* EXTRACTED DATA *
/-- The proof tests in progress end (R451). -/
def State.endProof (s : State) : State :=
  ({ s with saf := { s.saf with proof := [], proofAll := false, proofSeen := 0 } }).putFlag SAF_STAT_TEST_ACTIVE false

/-- A condition ends every proof test, the armed one too, with ABORTED (R451). -/
def State.abortProof (s : State) : State :=
  let s := s.endProof
  ({ s with saf := { s.saf with proofArmed := false } }).resolve 0x0802 .aborted 2

/-- The change to Safe begins (R62, R441, R444): any change in progress is abandoned, pages in progress are flagged, and FIR
stops; an ESTOP demand drives both outputs low at once. -/
def State.beginSafe (s : State) (source : Nat) : State :=
  let estop := source = 2
  let s := [0x0102, 0x0103].foldl (fun (s : State) op => s.resolve op .aborted 2) s
  let s := { s with
    sys := { s.sys with safeTo := some (BitVec.ofNat 8 (causeOf source)) }
    pwr := { s.pwr with waiting := 0 }
    saf := { s.saf with test := 0, stopping := true, passed := 0, reactFrom := some s.cycle } }
  let s := s.mark .grace
  let s := (s.putFlag SYS_MODE_TRANSITION true).put SYS_MODE_TARGET 2
  let s := if estop then (s.drive false false).recordReact else s
  let s := s.flagInProgress 7
  let s := s.enabled.foldl (fun s c => s.stopChannel c) s
  (s.settleAll).checkStopped

/-- A condition of R434 reaches SAF (R63, R111, R444, R449, R503). Every safety event abandons the commands that are ACCEPTED; a
FIRE_INHIBIT, source 1, is one of them itself and abandons mode changes and proof tests alone. -/
def State.condition (s : State) (source carrier die : Nat) : State :=
  if s.modeCode = 0 then s
  else
    let s := (s.recordCondition source carrier die).abortProof
    let s := if source = 1 then s else s.abortCommands
    let code := causeOf source
    if s.modeCode = 1 then
      let s := if source = 2 then s.syncCauses else s.setCause code
      { s with sys := { s.sys with bootCauses := s.sys.bootCauses ++ [BitVec.ofNat 8 code] } }
    else if s.modeCode = 2 then
      let s := s.syncCauses
      if s.flag SYS_MODE_TRANSITION then s.abandonChange.setChipMode 2 code else s.syncOutputs
    else
      let s := if source = 2 then s.syncCauses else s.setCause code
      if s.sys.safeTo.isSome then (if source = 2 then s.drive false false else s)
      else s.beginSafe source

/-- A lockout (R438): its fault bit, LOCKOUT, vector 227 the first time, and the condition it is. -/
def State.lockout (s : State) (f : Fld) : State :=
  let first := !s.flag SAF_STAT_LOCKOUT
  let s := (s.putFlag f true).putFlag SAF_STAT_LOCKOUT true
  if first then ((s.setCause 0x12).raise 227).condition 13 0 0 else s

/-! ## Emergency stop (R441, R442) -/

/-- Show the filtered levels; the raw levels are those of the latest change (R441). -/
def State.syncIn (s : State) : State :=
  let s := (s.putFlag SAF_IN_ESTOP_A_OK s.saf.okA).putFlag SAF_IN_ESTOP_B_OK s.saf.okB
  (s.putFlag SAF_IN_ESTOP_A_RAW s.saf.okA).putFlag SAF_IN_ESTOP_B_RAW s.saf.okB

/-- Set a filtered level; the filtered inputs differ from here on, or no longer. -/
def State.setEstop (s : State) (input : Nat) (high : Bool) : State :=
  let s := if input = 0 then { s with saf := { s.saf with okA := high } } else { s with saf := { s.saf with okB := high } }
  (if s.saf.okA = s.saf.okB then s else s.mark .differ).syncIn

/-- Vector 225 for a change of a filtered level (R452). -/
def State.estopEvent (s : State) : State := s.raiseData 225 (s.reg SAF_IN).toNat

/-- The result of a proof test (R451). -/
def State.proofResult (s : State) (t : Nat) (pass : Bool) : State :=
  let s := s.put SAF_PROOF_LAST t
  let p := s.get SAF_PROOF_PASSED
  let f := s.get SAF_PROOF_FAILED
  let s := if pass then (s.put SAF_PROOF_PASSED (p ||| 2 ^ t)).put SAF_PROOF_FAILED (if f.testBit t then f - 2 ^ t else f)
    else s.put SAF_PROOF_FAILED (f ||| 2 ^ t)
  if s.get SAF_PROOF_PASSED &&& 0x7E = 0x7E then
    ((s.put SAF_PROOF_PASSED 0).setReg SAF_PROOF_HOURS 0).putFlag SAF_STAT_PROOF_DUE false
  else s

/-- Settle the result of the PROOF_TEST whose test runs; that of test 1, or of test 0xFFFF once it is armed, waits for the start
test (R451). -/
def State.resolveProof (s : State) (st : Status) (detail : Nat) : State :=
  s.resolveIf 0x0802 (fun c => c.arg ≠ 1 && (c.arg ≠ 0xFFFF || s.saf.proofAll)) st detail

/-- The proof test under way ends with its result: vector 229, and the next of the list, with test 1 armed at the end of the
list of test 0xFFFF. An ESTOP input that stands low after test 2 is a demand (log entry 150, DEDUCED). -/
def State.proofEnds (s : State) (pass : Bool) : State :=
  match s.saf.proof with
  | [] => s
  | t :: rest =>
    let s := (s.proofResult t pass).raise 229
    if pass then
      let all := s.saf.proofAll
      let s := if rest.isEmpty && !all then s.resolveProof .ok 0 else s
      let s := { s with saf := { s.saf with
        proof := rest, proofSeen := 0, proofArmed := s.saf.proofArmed || (all && rest.isEmpty), proofAll := all && !rest.isEmpty } }
      if rest.isEmpty then s.putFlag SAF_STAT_TEST_ACTIVE false else s.mark .proof
    else
      let s := (s.resolveProof .fault 3).endProof
      if s.saf.okA && s.saf.okB then s else s.condition 2 0 0

/-- Whether proof test t runs. -/
def State.proofRuns (s : State) (t : Nat) : Bool := s.saf.proof.head? = some t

* INSTRUCTIONS TO FOLLOW *
Which lines above run from the one containing "FIRE_INHIBIT, source 1, is" down to the one containing "(s.putFlag SAF_IN_ESTOP_A_RAW s.saf.okA).putFlag"? Repeat exactly those, both ends included, and nothing else.

* EXERCISE ANSWER *
FIRE_INHIBIT, source 1, is one of them itself and abandons mode changes and proof tests alone. -/
def State.condition (s : State) (source carrier die : Nat) : State :=
  if s.modeCode = 0 then s
  else
    let s := (s.recordCondition source carrier die).abortProof
    let s := if source = 1 then s else s.abortCommands
    let code := causeOf source
    if s.modeCode = 1 then
      let s := if source = 2 then s.syncCauses else s.setCause code
      { s with sys := { s.sys with bootCauses := s.sys.bootCauses ++ [BitVec.ofNat 8 code] } }
    else if s.modeCode = 2 then
      let s := s.syncCauses
      if s.flag SYS_MODE_TRANSITION then s.abandonChange.setChipMode 2 code else s.syncOutputs
    else
      let s := if source = 2 then s.syncCauses else s.setCause code
      if s.sys.safeTo.isSome then (if source = 2 then s.drive false false else s)
      else s.beginSafe source

/-- A lockout (R438): its fault bit, LOCKOUT, vector 227 the first time, and the condition it is. -/
def State.lockout (s : State) (f : Fld) : State :=
  let first := !s.flag SAF_STAT_LOCKOUT
  let s := (s.putFlag f true).putFlag SAF_STAT_LOCKOUT true
  if first then ((s.setCause 0x12).raise 227).condition 13 0 0 else s

/-! ## Emergency stop (R441, R442) -/

/-- Show the filtered levels; the raw levels are those of the latest change (R441). -/
def State.syncIn (s : State) : State :=
  let s := (s.putFlag SAF_IN_ESTOP_A_OK s.saf.okA).putFlag SAF_IN_ESTOP_B_OK s.saf.okB
  (s.putFlag SAF_IN_ESTOP_A_RAW s.saf.okA).putFlag SAF_IN_ESTOP_B_RAW s.saf.okB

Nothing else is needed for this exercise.